Since 1999, King's Legend belongs to a Dutch owner. She was bought from a Norwegian businessman, and was in a bad condition at the time. The ship was renovated in five months at a wharf in IJmuiden. She was outfitted with new sails and a new teak deck, among other changes. The ship's interior was sanded and lacquered, but is otherwise still in the original state. After this refit, King's Legend has been sailing around the Mediterranean Sea, the Caribbean and northern Europe. She is currently mainly a pleasure cruise ship, but she also competes in various competitions. King's Legend competed in the Antigua Sailing Week, Sint Maarten Heineken Regatta, Voiles de Saint-Tropez and both Swan Cups, and will be competing in the Fastnet Race and various other races in the future.

== Origin of the name King's Legend ==
The name King's Legend originates from an old English legend. A thousand years ago, three English kings were plagued by devastating raids by pillaging Vikings. The three kings decided to work together and devised a plan. They gathered up all their treasures, buried them separately on their lands and put a curse on them.

When the Vikings returned, the villagers led them to the first buried treasure. The Vikings loaded the treasure onto their ships and sailed off, happy with the abundant loot. On the way home, however, they ended up in a great storm and the entire fleet was lost to the waves.

The second time Viking raiders came, the villagers led them to the second buried treasure.
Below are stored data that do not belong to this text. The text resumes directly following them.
@[simp] theorem port_carried (s : State) (r : Req) (d : Nat) (q : Port) : (s.carried r d).port q = s.port q := rfl

theorem port_completed (t : State) (r : Req) (q : Port) :
    (t.completed r).port q = if r = .port q then { t.port q with cpl := 0 } else t.port q := by
  cases r with
  | port p =>
    by_cases hq : q = p
    · subst hq
      rw [if_pos rfl]
      exact port_modPort_self ..
    · rw [if_neg fun e => hq (Req.port.inj e).symm]
      exact port_modPort_of_ne t _ hq
  | mp => rfl
  | smbus => rfl

theorem SameButAnswers.completed {t s : State} (h : SameButAnswers t s) (r : Req) : SameButAnswers (t.completed r) s := by
  cases r with
  | port p => exact h.modPort p _
  | mp => exact h
  | smbus => exact h

theorem cmdRead_of_some {s t : State} {r : Req} {a : Nat} {w : Word} (h : Served s r)
    (hr : s.regRead r a = (t, some w)) : s.cmdRead r a = (t.completed r).reply r true w := by
  cases r with
  | port p => simp [State.cmdRead, hr, answering_of_served h, readDone_true, State.completed]
  | mp => simp [State.cmdRead, hr, State.completed]
  | smbus => exact h.1.2.2.2.elim

theorem readReturns_completed (s : State) (r : Req) (st : Nat) (w : Word) :
    ReadReturns s r st w (((s.carried r st).completed r).reply r true w) := by
  refine ⟨replies_reply .., ((SameButAnswers.refl _).completed r).reply .., fun q => ?_⟩
  rw [port_reply, port_completed, port_carried]

/-- A read whose word changes nothing returns it to its requester. -/
theorem readReturns_of_regRead {s : State} {r : Req} {a st : Nat} {w : Word} (h : Served s r)
    (hr : s.regRead r a = (s.carried r st, some w)) : ReadReturns s r st w (s.cmdRead r a) :=
  cmdRead_of_some h hr ▸ readReturns_completed s r st w

/-- A write of a hidden register is discarded (R310). -/
theorem cmdWrite_of_hidden {s : State} {r : Req} {a d : Nat} {v : Word} {pl : Place} (h : Served s r)
    (hg : s.gateOf r a = (.hidden, pl)) (hd : pl.dst true = some d) :
    s.cmdWrite r a v = (s.carried r d).reply r true 0 := by
  simp only [State.cmdWrite, State.regWrite, hg, linkSeen_of_served h, viaThread_of_served h, hd, wrOk]

/-! ### Registers of the Pontil and of a core -/

theorem maskedWrite_full (s : State) (v : Word) (f : State → Word → WrRes) : s.maskedWrite 0xFFFFFFFF v f = f s v := by
  simp [State.maskedWrite]

theorem coreRead_id (s : State) (c : CoreId) : s.coreRead c 0x000 = (s, some (s.coreId c.key)) := rfl

theorem coreRead_seed (s : State) (c : CoreId) : s.coreRead c 0x008 = (s, some 0) := rfl

theorem coreRead_emitCnt (s : State) (c : CoreId) : s.coreRead c 0x044 =
    rdThen (s.modE c.key fun e => { e with cr := { e.cr with emitCnt := 0 } }) (s.core c.key).e.cr.emitCnt := rfl

theorem coreWrite_id (s : State) (c : CoreId) (v : Word) : s.coreWrite c 0x000 v = (s, true) := rfl

theorem coreWrite_seed (s : State) (c : CoreId) (v : Word) : s.coreWrite c 0x008 v =
    (s.modE c.key fun e => { e with cr := { e.cr with seed := v } }, true) := rfl

theorem coreId_carried (s : State) (r : Req) (d k : Nat) : (s.carried r d).coreId k = s.coreId k := rfl

theorem pontGet_carried (s : State) (r : Req) (d o : Nat) : (s.carried r d).pontGet o = s.pontGet o := rfl

@[simp] theorem core_carried (s : State) (r : Req) (d k : Nat) : (s.carried r d).core k = s.core k := rfl

@[simp] theorem core_reply (s : State) (r : Req) (ok : Bool) (w : Word) (k : Nat) :
    (s.reply r ok w).core k = s.core k := rfl

theorem core_completed (t : State) (r : Req) (k : Nat) : (t.completed r).core k = t.core k := by
  cases r with
  | port p => rfl
  | mp => rfl
  | smbus => rfl

section
variable {s : State} {r : Req} {c : CoreId} (h : Served s r)
include h

theorem regRead_pontilAddr {o : Nat} (ho : o < 0x1000) (h4 : o % 4 = 0) :
    s.regRead r (regBase + 0x3000000 + o) = (s.carried r stMgmt, some (BitVec.ofNat 32 (s.pontGet o))) := by
  have hg := gateOf_of_served h (regBase + 0x3000000 + o)
  rw [placeOf_pontilAddr r ho h4, gateReady_pontil h] at hg
  rw [regRead_of_served h hg, ← pontGet_carried s r stMgmt]
  rfl

theorem cmdWrite_pontilAddr {o : Nat} (ho : o < 0x1000) (h4 : o % 4 = 0) (v : Word) :
    s.cmdWrite r (regBase + 0x3000000 + o) v = (s.carried r stMgmt).reply r true 0 := by
  have hg := gateOf_of_served h (regBase + 0x3000000 + o)
  rw [placeOf_pontilAddr r ho h4, gateReady_pontil h] at hg
  exact cmdWrite_of_done h hg rfl

theorem regRead_coreReg (hc : ReachesCore s c r) {off : Nat} (ho : off < 0x1000) (h4 : off % 4 = 0) :
    s.regRead r (coreReg c off) = (s.carried r c.cl.val).coreRead c off := by
  have hg := gateOf_of_served h (coreReg c off)
  rw [placeOf_coreReg r c ho h4, gateReady_core h hc] at hg
  rw [regRead_of_served h hg]
  rfl

/-- A write that sets no reserved bit of a core register. -/
theorem cmdWrite_coreReg (hc : ReachesCore s c r) {off : Nat} {v : Word} {t : State} (ho : off < 0x1000)
    (h4 : off % 4 = 0) (hm : coreMaskBits off = 0xFFFFFFFF)
    (hw : (s.carried r c.cl.val).coreWrite c off v = (t, true)) : s.cmdWrite r (coreReg c off) v = t.reply r true 0 := by
  have hg := gateOf_of_served h (coreReg c off)
  rw [placeOf_coreReg r c ho h4, gateReady_core h hc] at hg
  have hl : (s.carried r c.cl.val).portLoads r = false := portLoads_of_reachesCore hc
  refine cmdWrite_of_done h hg ?_
  simp only [Place.dst, State.placeWrite, hl, hm, maskedWrite_full, hw, Bool.false_eq_true, if_false]

theorem readReturns_pontil {o : Nat} (ho : o < 0x1000) (h4 : o % 4 = 0) :
    ReadReturns s r stMgmt (BitVec.ofNat 32 (s.pontGet o)) (s.cmdRead r (regBase + 0x3000000 + o)) :=
  readReturns_of_regRead h (regRead_pontilAddr h ho h4)

theorem writeIgnored_pontil {o : Nat} (ho : o < 0x1000) (h4 : o % 4 = 0) (v : Word) :
    WriteIgnored s r stMgmt (s.cmdWrite r (regBase + 0x3000000 + o) v) :=
  cmdWrite_pontilAddr h ho h4 v ▸ writeIgnored_reply s r stMgmt

theorem readReturns_coreId (hc : ReachesCore s c r) :
    ReadReturns s r c.cl.val (s.coreId c.key) (s.cmdRead r (coreReg c 0x000)) := by
  refine readReturns_of_regRead h ?_
  rw [regRead_coreReg h hc (by decide) rfl, coreRead_id, coreId_carried]

theorem writeIgnored_coreId (hc : ReachesCore s c r) (v : Word) :
    WriteIgnored s r c.cl.val (s.cmdWrite r (coreReg c 0x000) v) := by
  rw [cmdWrite_coreReg h hc (by decide) rfl rfl (coreWrite_id _ c v)]
  exact writeIgnored_reply ..

theorem readReturns_seed (hc : ReachesCore s c r) : ReadReturns s r c.cl.val 0 (s.cmdRead r (coreReg c 0x008)) := by
  refine readReturns_of_regRead h ?_
  rw [regRead_coreReg h hc (by decide) rfl, coreRead_seed]

/-- A write of a core's seed sets it, and touches no other core (R90). -/
theorem cmdWrite_seed (hc : ReachesCore s c r) (v : Word) : Replied (s.cmdWrite r (coreReg c 0x008) v) r 0 ∧
    ((s.cmdWrite r (coreReg c 0x008) v).core c.key).e.cr.seed = v ∧
    ∀ j, j ≠ c.key → (s.cmdWrite r (coreReg c 0x008) v).core j = s.core j := by
  rw [cmdWrite_coreReg h hc (by decide) rfl rfl (coreWrite_seed _ c v)]
  refine ⟨replies_reply .., ?_, fun j hj => ?_⟩
  · simp
  · rw [core_reply, core_modE_of_ne _ _ hj, core_carried]

/-- A read of EMIT_CNT returns it and clears it (R11). -/
theorem cmdRead_emitCnt (hc : ReachesCore s c r) :
    Replied (s.cmdRead r (coreReg c 0x044)) r (BitVec.ofNat 32 (s.core c.key).e.cr.emitCnt) ∧
    ((s.cmdRead r (coreReg c 0x044)).core c.key).e.cr.emitCnt = 0 := by
  have hr := regRead_coreReg h hc (off := 0x044) (by decide) rfl
  rw [coreRead_emitCnt, core_carried] at hr
  rw [cmdRead_of_some h hr]
  refine ⟨replies_reply .., ?_⟩
  simp [core_completed]

end

/-! ### A core of another tenant -/

section
variable {s : State} {p t : Port} {c : CoreId} (h : Served s (.port p)) (ht : s.tenantOf c.cl.val = some t) (hne : p ≠ t)
include h ht hne

theorem gateOf_coreReg_of_other {off : Nat} (ho : off < 0x1000) (h4 : off % 4 = 0) :
    s.gateOf (.port p) (coreReg c off) = (.hidden, .core c off) := by
  rw [gateOf_of_served h, placeOf_coreReg _ c ho h4, gateReady_core_of_other h ht hne]

theorem readReturns_of_other : ReadReturns s (.port p) c.cl.val 0 (s.cmdRead (.port p) (coreReg c 0x008)) :=
  readReturns_of_regRead h (regRead_of_hidden h (gateOf_coreReg_of_other h ht hne (by decide) rfl))

theorem writeIgnored_of_other (v : Word) :
    WriteIgnored s (.port p) c.cl.val (s.cmdWrite (.port p) (coreReg c 0x008) v) := by
  rw [cmdWrite_of_hidden h (gateOf_coreReg_of_other h ht hne (by decide) rfl) rfl]
  exact writeIgnored_reply ..

end

/-! ### Accesses that are not performed -/

theorem SameButAnswers.readDone {t s : State} (h : SameButAnswers t s) (p : Port) (g : Gate) (ok : Bool) :
    SameButAnswers (t.readDone p g ok) s := by
  have hstatus (n : Nat) : SameButAnswers (t.modPort p fun x => { x with cpl := n }) s := h.modPort p _
  cases ok with
  | true => exact hstatus 0
  | false =>
    cases g with
    | asleep => exact hstatus 1
    | unsupported => exact (hstatus 1).logAer p 20
    | ok => exact (hstatus 4).logAer p 15
    | error => exact (hstatus 4).logAer p 15
    | hidden => exact (hstatus 4).logAer p 15

theorem rejected_reply (s : State) (r : Req) : Rejected (s.reply r false 0) r := replies_reply ..

/-- A read that is not performed changes nothing but its requester's reply and port. -/
theorem cmdRead_of_none {s t : State} {r : Req} {a : Nat} (hr : s.regRead r a = (t, none)) (ht : SameButAnswers t s) :
    Rejected (s.cmdRead r a) r ∧ SameButAnswers (s.cmdRead r a) s := by
  simp only [State.cmdRead, hr]
  refine ⟨rejected_reply .., SameButAnswers.reply ?_ ..⟩
  cases r with
  | port p =>
    by_cases ha : s.answering p = true
    · simpa only [if_pos ha] using ht.readDone p _ _
    · simpa only [if_neg ha] using ht
  | mp => exact ht
  | smbus => exact ht

theorem cmdRead_port_of_none {s t : State} {p : Port} {a : Nat} (ha : s.answering p = true)
    (hr : s.regRead (.port p) a = (t, none)) :
    s.cmdRead (.port p) a = (t.readDone p (s.gateOf (.port p) a).1 false).reply (.port p) false 0 := by
  simp [State.cmdRead, hr, ha]

theorem cmdWrite_port_of_refused {s t : State} {p : Port} {a : Nat} {v : Word} (ha : s.answering p = true)
    (hw : s.regWrite (.port p) a v = (t, false)) :
    s.cmdWrite (.port p) a v = (t.writeRefused p a (s.gateOf (.port p) a).1).reply (.port p) false 0 := by
  simp [State.cmdWrite, hw, ha]

theorem regRead_of_error {s : State} {r : Req} {a : Nat} (hg : (s.gateOf r a).1 = .error) :
    s.regRead r a = (s, none) := by
  have : s.gateOf r a = (.error, (s.gateOf r a).2) := by rw [← hg]
  rw [State.regRead, this]
  rfl

theorem regWrite_of_error {s : State} {r : Req} {a : Nat} (hg : (s.gateOf r a).1 = .error) (v : Word) :
    s.regWrite r a v = (s, false) := by
  have : s.gateOf r a = (.error, (s.gateOf r a).2) := by rw [← hg]
  rw [State.regWrite, this]
  rfl

theorem regRead_of_asleep {s : State} {r : Req} {a : Nat} (hg : (s.gateOf r a).1 = .asleep) :
    s.regRead r a = (s.noteSleepReq r, none) := by
  have : s.gateOf r a = (.asleep, (s.gateOf r a).2) := by rw [← hg]
  rw [State.regRead, this]
  rfl

theorem regWrite_of_asleep {s : State} {r : Req} {a : Nat} (hg : (s.gateOf r a).1 = .asleep) (v : Word) :
    s.regWrite r a v = (s.noteSleepReq r, false) := by
  have : s.gateOf r a = (.asleep, (s.gateOf r a).2) := by rw [← hg]
  rw [State.regWrite, this]
  rfl

/-- In reset the device answers nothing. -/
theorem gateOf_of_inReset {s : State} (h : s.boot.inReset = true) (r : Req) (a : Nat) : (s.gateOf r a).1 = .error := by
  simp [State.gateOf, h]

theorem gateOf_nowhere {s : State} {r : Req} {a : Nat} (h : Served s r) (hp : placeOf r a = .nowhere) :
    (s.gateOf r a).1 = .error := by
  rw [gateOf_of_served h, hp, gateReady_nowhere h]

/-- A host's access of a core register window in sleep (R328). -/
theorem gateReady_core_of_asleep {s : State} {p : Port} (hd3 : (s.port p).cfg.d3 = false) (hsleep : s.asleep = true)
    (c : CoreId) (off : Nat) : s.gateReady (.port p) (.core c off) = .asleep := by
  simp [State.gateReady, State.inD3, hd3, hsleep]

theorem barOf_register {r : Req} {a : Nat} (h : regBase ≤ a) (h' : a < regBase + 0x4000000) :
    barOf r a = (0, a - regBase) := by
  have hb : a < bar4Base := by
    unfold regBase at h'
    unfold bar4Base
    omega
  rw [barOf, if_neg (Nat.not_lt.mpr h), if_pos hb]

theorem writeRefused_error (s : State) (p : Port) (a : Nat) :
    s.writeRefused p a .error = s.refusedWrite p (barOf (.port p) a).1 (barOf (.port p) a).2 := rfl

theorem pwerr_raise (x : PortSt) (v : Nat) : (x.raise v).pwerr = x.pwerr := by
  unfold PortSt.raise
  split
  · rfl
  · split <;> rfl

theorem errLo_raise (x : PortSt) (v : Nat) : (x.raise v).errLo = x.errLo := by
  unfold PortSt.raise
  split
  · rfl
  · split <;> rfl

theorem pwerr_refusedWrite (s : State) (p : Port) (bar off : Nat) :
    ((s.refusedWrite p bar off).port p).pwerr = true := by
  rw [State.refusedWrite, State.raiseIrq, port_modPort_self, pwerr_raise, port_modPort_self]

theorem errLo_refusedWrite (s : State) (p : Port) (bar off : Nat) :
    ((s.refusedWrite p bar off).port p).errLo = BitVec.ofNat 32 off := by
  rw [State.refusedWrite, State.raiseIrq, port_modPort_self, errLo_raise, port_modPort_self]

@[simp] theorem cores_reply (s : State) (r : Req) (ok : Bool) (w : Word) : (s.reply r ok w).cores = s.cores := rfl

@[simp] theorem mem_reply (s : State) (r : Req) (ok : Bool) (w : Word) : (s.reply r ok w).mem = s.mem := rfl

theorem cores_refusedWrite (s : State) (p : Port) (bar off : Nat) : (s.refusedWrite p bar off).cores = s.cores := by
  rw [State.refusedWrite, State.raiseIrq, State.logAer, cores_modPort, cores_modPort, cores_modPort]

theorem mem_refusedWrite (s : State) (p : Port) (bar off : Nat) : (s.refusedWrite p bar off).mem = s.mem := by
  rw [State.refusedWrite, State.raiseIrq, State.logAer, mem_modPort, mem_modPort, mem_modPort]

section
variable {s : State} {p : Port} {a : Nat} (h : Served s (.port p)) (hp : placeOf (.port p) a = .nowhere)
include h hp

/-- A host's read that meets an error response ends in Completer Abort (R307). -/
theorem cmdRead_nowhere : Rejected (s.cmdRead (.port p) a) (.port p) ∧ SameButAnswers (s.cmdRead (.port p) a) s ∧
    ((s.cmdRead (.port p) a).port p).cpl = 4 ∧ ∀ q, q ≠ p → (s.cmdRead (.port p) a).port q = s.port q := by
  have hg := gateOf_nowhere h hp
  have hr := regRead_of_error hg
  have hu : s.cmdRead (.port p) a =
      ((s.modPort p fun x => { x with cpl := 4 }).logAer p 15).reply (.port p) false 0 := by
    rw [cmdRead_port_of_none (answering_of_served h) hr, hg]
    rfl
  obtain ⟨hrej, hsame⟩ := cmdRead_of_none hr (SameButAnswers.refl s)
  refine ⟨hrej, hsame, ?_, fun q hq => ?_⟩
  · rw [hu, port_reply, State.logAer, port_modPort_self, port_modPort_self]
  · rw [hu, port_reply, State.logAer, port_modPort_of_ne _ _ hq, port_modPort_of_ne _ _ hq]

/-- A host's write that meets an error response changes no core and no memory, and is recorded (R307, R337). -/
theorem cmdWrite_nowhere (hlo : regBase ≤ a) (hhi : a < regBase + 0x4000000) (v : Word) :
    Rejected (s.cmdWrite (.port p) a v) (.port p) ∧ (s.cmdWrite (.port p) a v).cores = s.cores ∧
      (s.cmdWrite (.port p) a v).mem = s.mem ∧ ((s.cmdWrite (.port p) a v).port p).pwerr = true ∧
      ((s.cmdWrite (.port p) a v).port p).errLo = BitVec.ofNat 32 (a - regBase) := by
  have hg := gateOf_nowhere h hp
  have hu : s.cmdWrite (.port p) a v = (s.refusedWrite p 0 (a - regBase)).reply (.port p) false 0 := by
    rw [cmdWrite_port_of_refused (answering_of_served h) (regWrite_of_error hg v), hg, writeRefused_error,
      barOf_register hlo hhi]
  rw [hu, cores_reply, mem_reply, port_reply]
  exact ⟨rejected_reply .., cores_refusedWrite .., mem_refusedWrite .., pwerr_refusedWrite .., errLo_refusedWrite ..⟩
The Vikings once again eagerly dug up the treasure, had a great feast and sailed home. Once home, they turned out to have been infected with a deadly disease that caused an epidemic in their village and nearly wiped it out altogether. The Vikings decided to avoid that part of England henceforth.

Years later, a nearly broke businessman decided to invest his last money in a racing horse, in an all-or-nothing last-ditch effort. He called this horse Kings' Legend, after the above legend. The horse won the race, and the businessman's luck changed for the better again. In honor of the three kings and their legend, he had a mansion built at the site where the last remaining treasure was believed to be buried. He named the mansion Kings' Legend as well. Upon his death in the late nineteenth century, the mansion was bought by the Ratcliff family.

When the young Nick Ratcliff bought a sailing yacht to compete in the Whitbread Race, he expected to need all the luck he could get. He named the ship Kings' Legend.

Over the years, the apostrophe in the name was accidentally shifted from Kings' Legend to King's Legend, yielding the ship's current name.

== Crew during the Whitbread Race ==

| Name | Nationality |
|---|---|
| Ted Allison | United States |
| Chris Barker | New Zealand |
| Richard Bertie | South Africa |
| Dave Birchenough . | United States |
| Jean Blondiau | Belgium |
| Jack Bossert | United States |
| Mike Clancy | United States |
| Bryan Dawson | New Zealand |
| Chuck McKee | United States |
| Skip Novak | United States |
| Bill Porter | United Kingdom |
| Nick Ratcliff | United Kingdom |
| Hans Savamaki | Finland |
| Greg Tuxworth | United States |

Note: This may not be a complete list.